Things can go wrong in any organisation, of course. We need to guard against the rise of any faction which seeks to follow the path Labour and the union bureaucracies took, of trying to improve conditions within capitalist society, rather than working to replace it. Evils aren't removed, only mitigated, and, as we see from the history of the last thirty years, it's always possible for the elite to reassert themselves and undo the good work of earlier generations. We have to welcome reformists into our midst, as allies and potential coverts to Socialism, while remaining Socialist in our aims. Future generations may find that difficult, but that's a problem for them to solve. It's likely that any party can only have a limited lifespan before it becomes as moribund as those it replaced.

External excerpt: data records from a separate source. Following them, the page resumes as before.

-- ==== Sys2Proof/Laws/Decode.lean ====
section
/-! SUPPORT. The header's fields and the opcode map, each read back from where it was put. -/

namespace Sys2Proof

/-- Bit by bit, where the header puts its fields (R71). -/
theorem header_getLsbD (o : BitVec 8) (b : BitVec 2) (f1 f0 : Bool) (i : Nat) :
    (header o b f1 f0).getLsbD i =
      if i = 0 then f0 else if i = 1 then f1 else if i < 16 then false
      else if i < 18 then b.getLsbD (i - 16) else if i < 24 then false else o.getLsbD (i - 24) := by
  simp only [header, BitVec.getLsbD_append, BitVec.getLsbD_ofBool, BitVec.getLsbD_zero]
  by_cases c0 : i = 0
  · simp [c0]
  by_cases c1 : i = 1
  · simp [c1]
  have d0 : ¬ i < 1 := by omega
  have d1 : ¬ i - 1 < 1 := by omega
  by_cases c2 : i < 16
  · have d2 : i - 1 - 1 < 14 := by omega
    simp only [c0, c1, c2, d0, d1, d2, if_true, if_false]
  have d2 : ¬ i - 1 - 1 < 14 := by omega
  by_cases c3 : i < 18
  · have e3 : i - 1 - 1 - 14 = i - 16 := by omega
    simp only [c0, c1, c2, c3, d0, d1, d2, e3, if_true, if_false]
    simp only [show i - 16 < 2 by omega, if_true]
  have d3 : ¬ i - 1 - 1 - 14 < 2 := by omega
  by_cases c4 : i < 24
  · have d4 : i - 1 - 1 - 14 - 2 < 6 := by omega
    simp only [c0, c1, c2, c3, c4, d0, d1, d2, d3, d4, if_true, if_false]
  have d4 : ¬ i - 1 - 1 - 14 - 2 < 6 := by omega
  simp only [c0, c1, c2, c3, c4, d0, d1, d2, d3, d4, if_false]
  rw [show i - 1 - 1 - 14 - 2 - 6 = i - 24 by omega]

@[simp] theorem opcField_header (o : BitVec 8) (b : BitVec 2) (f1 f0 : Bool) : opcField (header o b f1 f0) = o := by
  apply BitVec.eq_of_getLsbD_eq
  intro i hi
  simp only [opcField, BitVec.getLsbD_extractLsb', header_getLsbD]
  simp only [show ¬ 24 + i = 0 by omega, show ¬ 24 + i = 1 by omega, show ¬ 24 + i < 16 by omega,
    show ¬ 24 + i < 18 by omega, show ¬ 24 + i < 24 by omega, show 24 + i - 24 = i by omega, hi, if_false,
    decide_true, Bool.true_and]

@[simp] theorem bandField_header (o : BitVec 8) (b : BitVec 2) (f1 f0 : Bool) : bandField (header o b f1 f0) = b := by
  apply BitVec.eq_of_getLsbD_eq
  intro i hi
  simp only [bandField, BitVec.getLsbD_extractLsb', header_getLsbD]
  simp only [show ¬ 16 + i = 0 by omega, show ¬ 16 + i = 1 by omega, show ¬ 16 + i < 16 by omega,
    show 16 + i < 18 by omega, show 16 + i - 16 = i by omega, hi, if_false, if_true, decide_true, Bool.true_and]

@[simp] theorem flag1_header (o : BitVec 8) (b : BitVec 2) (f1 f0 : Bool) : flag1 (header o b f1 f0) = f1 := by
  simp only [flag1, header_getLsbD]
  rfl

@[simp] theorem flag0_header (o : BitVec 8) (b : BitVec 2) (f1 f0 : Bool) : flag0 (header o b f1 f0) = f0 := by
  simp only [flag0, header_getLsbD]
  rfl

@[simp] theorem reservedClear_header (o : BitVec 8) (b : BitVec 2) (f1 f0 : Bool) :
    reservedClear (header o b f1 f0) = true := by
  have high : (header o b f1 f0).extractLsb' 18 6 = 0#6 := by
    apply BitVec.eq_of_getLsbD_eq
    intro i hi
    simp only [BitVec.getLsbD_extractLsb', header_getLsbD]
    simp [show ¬ 18 + i = 1 by omega, show ¬ 18 + i < 16 by omega, show 18 + i < 24 by omega]
  have low : (header o b f1 f0).extractLsb' 2 14 = 0#14 := by
    apply BitVec.eq_of_getLsbD_eq
    intro i hi
    simp only [BitVec.getLsbD_extractLsb', header_getLsbD]
    simp [show ¬ 2 + i = 1 by omega, show 2 + i < 16 by omega]
  simp [reservedClear, high, low]

@[simp] theorem opcOf_bits (o : Opc) : opcOf o.bits = some o := by cases o <;> rfl

/-- An `opc` value that names an operation is that operation's. -/
theorem bits_of_opcOf {b : BitVec 8} {o : Opc} (h : opcOf b = some o) : b = o.bits := by
  unfold opcOf at h
  repeat (split at h; · cases h; assumption)
  cases h

@[simp] theorem bandOf_bits (b : Band) : bandOf b.bits = some b := by cases b <;> rfl

/-- A `band` value that names a band is that band's. -/
theorem bits_of_bandOf {v : BitVec 2} {b : Band} (h : bandOf v = some b) : v = b.bits := by
  unfold bandOf at h
  repeat (split at h; · cases h; assumption)
  cases h

/-- A header is made of its fields, where the reserved bits are 0. -/
theorem header_of_fields {h : Word} (hr : reservedClear h = true) :
    header (opcField h) (bandField h) (flag1 h) (flag0 h) = h := by
  simp only [reservedClear, Bool.and_eq_true, beq_iff_eq] at hr
  obtain ⟨high, low⟩ := hr
  have zeroHigh : ∀ k, k < 6 → h.getLsbD (18 + k) = false := fun k hk => by
    simpa [BitVec.getLsbD_extractLsb', hk] using congrArg (fun v => v.getLsbD k) high
  have zeroLow : ∀ k, k < 14 → h.getLsbD (2 + k) = false := fun k hk => by
    simpa [BitVec.getLsbD_extractLsb', hk] using congrArg (fun v => v.getLsbD k) low
  apply BitVec.eq_of_getLsbD_eq
  intro i hi
  simp only [header_getLsbD, opcField, bandField, flag1, flag0, BitVec.getLsbD_extractLsb']
  by_cases c0 : i = 0
  · simp only [c0, if_true]
  by_cases c1 : i = 1
  · subst c1; simp only [c0, if_true, if_false]
  by_cases c2 : i < 16
  · have := zeroLow (i - 2) (by omega)
    rw [show 2 + (i - 2) = i by omega] at this
    simp only [c0, c1, c2, this, if_true, if_false]
  by_cases c3 : i < 18
  · simp only [c0, c1, c2, c3, if_true, if_false, show i - 16 < 2 by omega, show 16 + (i - 16) = i by omega,
      decide_true, Bool.true_and]
  by_cases c4 : i < 24
  · have := zeroHigh (i - 18) (by omega)
    rw [show 18 + (i - 18) = i by omega] at this
    simp only [c0, c1, c2, c3, c4, this, if_true, if_false]
  simp only [c0, c1, c2, c3, c4, if_false, show i - 24 < 8 by omega, show 24 + (i - 24) = i by omega,
    decide_true, Bool.true_and]

/-- What a packet that decodes to a command has passed (R86). -/
theorem decode_cmd_cases {port : Agent} {pkt : Packet} {i : Instr} (h : decode port pkt = .cmd i) :
    ∃ hd rest o, pkt = hd :: rest ∧ opcOf (opcField hd) = some o ∧ o.port = port ∧ fieldsOk o.format hd = true ∧
      totalLength o.format hd pkt = some pkt.length ∧ assemble o hd pkt = .cmd i := by
  unfold decode at h
  split at h
  · cases h
  · rename_i hd rest
    split at h
    · cases h
    · rename_i o ho
      by_cases hp : o.port = port
      · by_cases hf : fieldsOk o.format hd = true
        · by_cases hl : totalLength o.format hd (hd :: rest) = some (hd :: rest).length
          · exact ⟨hd, rest, o, rfl, ho, hp, hf, hl, by simpa [hp, hf, hl] using h⟩
          · exact absurd h (by simp only [hp, hf, ne_eq, hl, not_true_eq_false, not_false_eq_true, if_true, if_false, reduceCtorEq, Bool.true_eq_false])
        · simp [hp, hf] at h
      · simp [hp] at h

end Sys2Proof
end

A motion to raise the majority required to alter the Constitution from 50% to 70% was defeated, though I think we may have to return to this at some point. Labour's Clause Four debate showed how a party's fundamental documents can be eviscerated, and it's unwise to allow this to happen too easily. For the moment, however, things are still in a state of flux. No doubt we made mistakes yesterday, and for the moment, it remains possible to put these right without too much trouble.
Once we'd finished with the Constitution, we used the remaining half-hour for short speeches on a couple of issues. A lot of work had to be left for future Conferences, but that's probably no bad thing. I went feeling that we were tackling too much too fast. By the end of the day, I was much reassured, but the fact remains that a new type of political party can't be created overnight. By this time everyone was exhausted, and the chair appeared to be a complete wreck.
For the moment, the mould of British politics has been broken. For the first time, we have party making a genuine attempt to be democratic as every level. At last, people have the chance to join something which will allow them real participation, rather than using them as election fodder for the benefit of an elite, while at the same time failing to represent their interests.
We still need to make it work, and build it up to the point where we can challenge the buggers at the polls. It's going to take years before we can make real progress; my guess is about a decade, though I may be wildly wrong in either direction. Meanwhile, there's no reason why we can't manage a few Council seats. Given the low turnout for local elections, many incumbents will be vulnerable once we build up healthy constituency parties. There's no reason why we can't get there!